I've written a thread safe SQLCLR function to do the business of re-sampling the images, lovely job.
Problem is, when I execute it in an UPDATE statement (from the PhotoData field to the ThumbData field), this executes linearly to prevent race conditions, using only one processor to resample the images.
So, how would I best utilise the 12 cores and phat raid setup this database machine has? Is it to use a subquery in the FROM clause of the update statement? Is this all that is required to enable parallelism on this kind of operation?
Anyway the operation is split into batches, around 4000 images per batch (in a windowed query of about 391k images), this machine has plenty of resources to burn.
Please check the configuration setting for Maximum Degree of Parallelism (MAXDOP) on your SQL Server. You can also set the value of MAXDOP.

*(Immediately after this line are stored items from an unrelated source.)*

/-! ### The loss of the reference -/

/-- R111: a wheel in acquire or locked whose reference is overdue loses it. -/
theorem exec_referenceLost {u : Fin 8} {s : State} {st : Nat} (hlock : wheelLock s u = 2 ∨ wheelLock s u = 3)
    (hst : (s.wheel u).start = some st) (hown : (s.wheel u).own ≠ 0)
    (hdue : (s.wheel u).lossFactor * (s.wheel u).mult * 1099511627776 ≤ (s.t - st) * 8 * (s.wheel u).own) :
    exec (.referenceLost u) s = .next (referenceLost s u) := by
  have hover : referenceOverdue s u = true := by simp [referenceOverdue, hst, hown, hdue]
  exact when_true (by simpa [hover] using hlock) s _

/-- Settles O19: an edge by its polarity, an update by the equation of its wheel (`loopUpdate_wheel`) and the judgement of the
lock state, the loss as `referenceLost` says. -/
theorem lockLoopFollowsItsReference : Obligations.LockLoopFollowsItsReference := by
  unfold Obligations.LockLoopFollowsItsReference
  refine ⟨fun s rising held h5 hheld hnew => ⟨exec_synciEdge_selected hheld hnew h5, exec_synciEdge_other hheld hnew⟩,
    fun u s r hs hr hdue hm => ?update, fun u s st hlock hst hown hdue => exec_referenceLost hlock hst hown hdue⟩
  obtain ⟨n, hwheel⟩ := loopUpdate_wheel s r (wheel_lt_of_shaped hs u)
  refine ⟨_, exec_lockLoopUpdate hr hdue hm, loopUpdate_error s u r, ?integral, ?frequency, ?taken, ?phase,
    fun h => ⟨loopUpdate_regained h, loopUpdate_acquires h⟩, loopUpdate_keepsWords s u r, loopUpdate_memByte s u r⟩
  all_goals rw [hwheel]
  all_goals rfl

end Sys2Proof.Machine
end

section
/-! PROOF. Writes of a wheel's mode, own frequency, angle and MULT (R99 to R103, R112, R130). -/
namespace Sys2Proof.Machine

/-! ### The mode -/

theorem exec_wheelModeWrite (u : Fin 8) (w : Wr) (s : State) :
    exec (.wheelModeWrite u w) s = .next (accessWrite s w false (wheelIdx u) 1 (wheelModeAll u)) := rfl

/-- R103, R212: the Pilots and the rails settle after a mode. -/
def pilotsSettled (s : State) : State := settleAll ((List.range 48).foldl pilotSettle s)

section
variable {u : Nat} {w : Wr} (auth : Bool) {s : State}

/-- R212: an accepted mode is followed by the Pilots and the rails. -/
theorem wheelModeAll_accepted {t : State} (h : wheelModeEff u w auth s = (.accepted, t)) :
    wheelModeAll u w auth s = (.accepted, pilotsSettled t) := by
  simp only [wheelModeAll, h]
  rfl

/-- R101, mode 0h: the wheel stops. -/
theorem wheelModeEff_off (hv : w.value.toNat = 0) : wheelModeEff u w auth s =
    (.accepted, ((s.putN (wheelIdx u) 1 0).putN (wheelIdx u) 0x0B 0).modWheel u
      (fun x => { x with fapp := 0, integral := 0, start := none, loop := none })) := by
  simp only [wheelModeEff, hv]
  rfl

/-- R101, mode 1h: the wheel runs free from another mode. -/
theorem wheelModeEff_own (hv : w.value.toNat = 1) (hm : wheelMode s u ≠ 1) : wheelModeEff u w auth s =
    (.accepted, settle (((s.putN (wheelIdx u) 1 1).putN (wheelIdx u) 0x0B 1).modWheel u (fun x => { x with
      fapp := if wheelMode s u = 0 then (s.wheel u).fown else wheelF s u, loop := none })) u) := by
  simp only [wheelModeEff, hv, if_neg hm]
  rfl

/-- R101, mode 3h: the wheel follows an encoder that can drive it. -/
theorem wheelModeEff_encoder (hv : w.value.toNat = 3) (hd : encoderDrives s (wheelEnc s u) (wheelPP s u) = true) :
    wheelModeEff u w auth s =
      (.accepted, ((s.putN (wheelIdx u) 1 3).putN (wheelIdx u) 0x0B 5).modWheel u (fun x => { x with
        phase := phaseOf (encoderAngle s (wheelEnc s u) (wheelPP s u) (s.obj (wheelIdx u) 0x0C)),
        prev := phaseOf (encoderAngle s (wheelEnc s u) (wheelPP s u) (s.obj (wheelIdx u) 0x0C)), loop := none })) := by
  simp only [wheelModeEff, hv, if_pos hd]
  rfl

/-- R101: the wheel at the start of a lock loop. -/
def loopCleared (s : State) (u : Nat) (x : Wheel) : Wheel :=
  { x with
    fapp := if wheelMode s u = 0 then absI (s.wheel u).fown
      else if wheelMode s u = 3 then absI (wheelF s u) else wheelF s u,
    integral := 0, start := none, run := 0, rejects := 0, armed := false, loop := none }

/-- R101, modes 2h and 4h: the wheel runs free until its reference comes. -/
theorem wheelModeEff_locked {v : Nat} (hv : w.value.toNat = v) (h : v = 2 ∨ v = 4) : wheelModeEff u w auth s =
    (.accepted, settle (((s.putN (wheelIdx u) 1 v).putN (wheelIdx u) 0x0B 1).modWheel u (loopCleared s u)) u) := by
  rcases h with rfl | rfl
  · simp only [wheelModeEff, hv]
    rfl
  · simp only [wheelModeEff, hv]
    rfl

end

/-! ### Frequency, angle and MULT -/

theorem exec_ownFrequencyCommit (u : Fin 8) (w : Wr) (s : State) :
    exec (.ownFrequencyCommit u w) s = .next (accessWrite s w false (wheelIdx u) 2 (ownFrequencyEff u)) := rfl

theorem exec_angleSet (u : Fin 8) (w : Wr) (s : State) :
    exec (.angleSet u w) s = .next (accessWrite s w false (wheelIdx u) 7 (angleSetEff u)) := rfl

theorem exec_turnsPerReferenceWrite (u : Fin 8) (w : Wr) (s : State) :
    exec (.turnsPerReferenceWrite u w) s = .next (accessWrite s w false (wheelIdx u) 0x0D (multEff u)) := rfl

section
variable {u : Nat} {w : Wr} (auth : Bool) {s : State}

theorem fownValid_iff (mag : Nat) : fownValid mag = true ↔ mag = 0 ∨ (550 ≤ mag ∧ mag ≤ 5497558138) := by
  simp [fownValid]

/-- R99, R130: a frequency that F_own can hold is committed. -/
theorem ownFrequencyEff_commits (h : fownValid (w.value.toNat * 256 + s.nat (wheelIdx u) 3) = true) :
    ownFrequencyEff u w auth s = (.accepted, settle ((s.put (wheelIdx u) 2 w.value).modWheel u (fun x => { x with
      fown := if s.flag (wheelIdx u) 4 0 then -((w.value.toNat * 256 + s.nat (wheelIdx u) 3 : Nat) : Int)
        else (w.value.toNat * 256 + s.nat (wheelIdx u) 3 : Nat) })) u) := if_pos h

/-- R138: outside lock state follow the angle is set without a crossing. -/
theorem angleSetEff_sets (h : wheelLock s u ≠ 5) : angleSetEff u w auth s =
    (.accepted, s.modWheel u (fun x => { x with phase := phaseOf w.value, prev := phaseOf w.value })) := if_neg h

/-- R112: MULT is stored, and in modes 2h and 4h the loop starts over. -/
theorem multEff_stores : multEff u w auth s = (.accepted,
    if wheelMode s u = 2 ∨ wheelMode s u = 4 then loopRestart (s.store (wheelIdx u) 0x0D w.value) u
    else s.store (wheelIdx u) 0x0D w.value) := rfl

end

This link might be useful to you http://www.mssqltips.com/tip.asp?tip=1047
cheers
Could you not split the query into batches, and execute each batch separately on a separate connection? SQL server only uses parallelism in a query when it feels like it, and although you can stop it, or even encourage it (a little) by changing the cost threshold for parallelism option to O, but I think its pretty hit and miss.
One thing thats worth noting is that it will only decide whether or not to use parallelism at the time that the query is compiled. Also, if the query is compiled at a time when the CPU load is higher, SQL server is less likely to consider parallelism.

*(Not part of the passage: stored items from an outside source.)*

-- ==== Sys2Proof/Config.lean ====
section
/-! DEFINITION. The sizes and addresses of spec/00_scope.md R6, and the one free value of the model. The other parameters
of R6 are in Machine/Parameters.lean. -/

namespace Sys2Proof.Config

/-- Bytes of memory, addresses 0x000 to 0xFFF (R6 `MEM_SIZE`, R37). -/
abbrev memSize : Nat := 4096

/-- Framebuffer columns (R6 `DISPLAY_W`). -/
abbrev displayW : Nat := 64

/-- Framebuffer rows (R6 `DISPLAY_H`). -/
abbrev displayH : Nat := 32

/-- The timer decrement period in seconds, 60 Hz (R6 `TICK`). -/
abbrev tick : Rat := 1 / 60

/-- The lowest legal load address of a ROM, and the conventional start address (R6 `LOAD_MIN`, R47). -/
abbrev loadMin : Nat := 0x200

/-- Where the font stands (R6 `FONT_BASE`). -/
abbrev fontBase : Nat := 0

/-- Bytes of one glyph (R6 `GLYPH_BYTES`). -/
abbrev glyphBytes : Nat := 5

/-- FREE VALUE (log entry 5): the byte the injected random source answers at its `n`-th draw. The spec places no
law on the bytes (R29, R100), so this constant has no body. -/
opaque randByte : Nat → Byte

end Sys2Proof.Config
end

I too recommend the "round-robin" methodology advocated by kragen2uk and onupdatecascade (I'm voting them up). I know I've read something irritating about CLR routines and SQL paralellism, but I forget what it was just now... but I think they don't play well together.

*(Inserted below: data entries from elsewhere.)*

-- ==== Sys2Proof/Laws/State.lean ====
section
/-! SUPPORT. One lemma per field of the state per update, so that no proof unfolds a record update. -/

namespace Sys2Proof.Machine

variable (s : State)

/-! ### writeByte -/

@[simp] theorem State.writeByte_mem (a : Nat) (w : Byte) : (s.writeByte a w).mem = s.mem.write a w := rfl
@[simp] theorem State.writeByte_v (a : Nat) (w : Byte) : (s.writeByte a w).v = s.v := rfl
@[simp] theorem State.writeByte_i (a : Nat) (w : Byte) : (s.writeByte a w).i = s.i := rfl
@[simp] theorem State.writeByte_pc (a : Nat) (w : Byte) : (s.writeByte a w).pc = s.pc := rfl
@[simp] theorem State.writeByte_stack (a : Nat) (w : Byte) : (s.writeByte a w).stack = s.stack := rfl
@[simp] theorem State.writeByte_dt (a : Nat) (w : Byte) : (s.writeByte a w).dt = s.dt := rfl
@[simp] theorem State.writeByte_st (a : Nat) (w : Byte) : (s.writeByte a w).st = s.st := rfl
@[simp] theorem State.writeByte_acc (a : Nat) (w : Byte) : (s.writeByte a w).acc = s.acc := rfl
@[simp] theorem State.writeByte_fb (a : Nat) (w : Byte) : (s.writeByte a w).fb = s.fb := rfl
@[simp] theorem State.writeByte_keys (a : Nat) (w : Byte) : (s.writeByte a w).keys = s.keys := rfl
@[simp] theorem State.writeByte_waiting (a : Nat) (w : Byte) : (s.writeByte a w).waiting = s.waiting := rfl
@[simp] theorem State.writeByte_waitReg (a : Nat) (w : Byte) : (s.writeByte a w).waitReg = s.waitReg := rfl
@[simp] theorem State.writeByte_halt (a : Nat) (w : Byte) : (s.writeByte a w).halt = s.halt := rfl
@[simp] theorem State.writeByte_randBytes (a : Nat) (w : Byte) : (s.writeByte a w).randBytes = s.randBytes := rfl
@[simp] theorem State.writeByte_draws (a : Nat) (w : Byte) : (s.writeByte a w).draws = s.draws := rfl
@[simp] theorem State.writeByte_host (a : Nat) (w : Byte) : (s.writeByte a w).host = s.host := rfl

/-! ### writeV -/

@[simp] theorem State.writeV_mem (x : Reg) (w : Byte) : (s.writeV x w).mem = s.mem := rfl
@[simp] theorem State.writeV_v (x : Reg) (w : Byte) : (s.writeV x w).v = s.v.set x w := rfl
@[simp] theorem State.writeV_i (x : Reg) (w : Byte) : (s.writeV x w).i = s.i := rfl
@[simp] theorem State.writeV_pc (x : Reg) (w : Byte) : (s.writeV x w).pc = s.pc := rfl
@[simp] theorem State.writeV_stack (x : Reg) (w : Byte) : (s.writeV x w).stack = s.stack := rfl
@[simp] theorem State.writeV_dt (x : Reg) (w : Byte) : (s.writeV x w).dt = s.dt := rfl
@[simp] theorem State.writeV_st (x : Reg) (w : Byte) : (s.writeV x w).st = s.st := rfl
@[simp] theorem State.writeV_acc (x : Reg) (w : Byte) : (s.writeV x w).acc = s.acc := rfl
@[simp] theorem State.writeV_fb (x : Reg) (w : Byte) : (s.writeV x w).fb = s.fb := rfl
@[simp] theorem State.writeV_keys (x : Reg) (w : Byte) : (s.writeV x w).keys = s.keys := rfl
@[simp] theorem State.writeV_waiting (x : Reg) (w : Byte) : (s.writeV x w).waiting = s.waiting := rfl
@[simp] theorem State.writeV_waitReg (x : Reg) (w : Byte) : (s.writeV x w).waitReg = s.waitReg := rfl
@[simp] theorem State.writeV_halt (x : Reg) (w : Byte) : (s.writeV x w).halt = s.halt := rfl
@[simp] theorem State.writeV_randBytes (x : Reg) (w : Byte) : (s.writeV x w).randBytes = s.randBytes := rfl
@[simp] theorem State.writeV_draws (x : Reg) (w : Byte) : (s.writeV x w).draws = s.draws := rfl
@[simp] theorem State.writeV_host (x : Reg) (w : Byte) : (s.writeV x w).host = s.host := rfl

/-! ### setI -/

@[simp] theorem State.setI_mem (w : Word) : (s.setI w).mem = s.mem := rfl
@[simp] theorem State.setI_v (w : Word) : (s.setI w).v = s.v := rfl
@[simp] theorem State.setI_i (w : Word) : (s.setI w).i = w := rfl
@[simp] theorem State.setI_pc (w : Word) : (s.setI w).pc = s.pc := rfl
@[simp] theorem State.setI_stack (w : Word) : (s.setI w).stack = s.stack := rfl
@[simp] theorem State.setI_dt (w : Word) : (s.setI w).dt = s.dt := rfl
@[simp] theorem State.setI_st (w : Word) : (s.setI w).st = s.st := rfl
@[simp] theorem State.setI_acc (w : Word) : (s.setI w).acc = s.acc := rfl
@[simp] theorem State.setI_fb (w : Word) : (s.setI w).fb = s.fb := rfl
@[simp] theorem State.setI_keys (w : Word) : (s.setI w).keys = s.keys := rfl
@[simp] theorem State.setI_waiting (w : Word) : (s.setI w).waiting = s.waiting := rfl
@[simp] theorem State.setI_waitReg (w : Word) : (s.setI w).waitReg = s.waitReg := rfl
@[simp] theorem State.setI_halt (w : Word) : (s.setI w).halt = s.halt := rfl
@[simp] theorem State.setI_randBytes (w : Word) : (s.setI w).randBytes = s.randBytes := rfl
@[simp] theorem State.setI_draws (w : Word) : (s.setI w).draws = s.draws := rfl
@[simp] theorem State.setI_host (w : Word) : (s.setI w).host = s.host := rfl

The bit I've done in the past on similar tasks it to set up a table listing each batch of work to be done. For each connection you fire up, it goes to this table, gest the next batch, marks it as being processed, processes it, updates it as Done, and repeats. This allows you to gauge performance, manage scaling, allow stops and restarts without having to start over, and gives you something to show how complete the task is (let alone show that it's actually doing anything).
Find some criteria to break the set into distinct sub-sets of rows (1-100, 101-200, whatever) and then call your update statement from multiple connections at the same time, where each connection handles one subset of rows in the table. All the connections should run in parallel.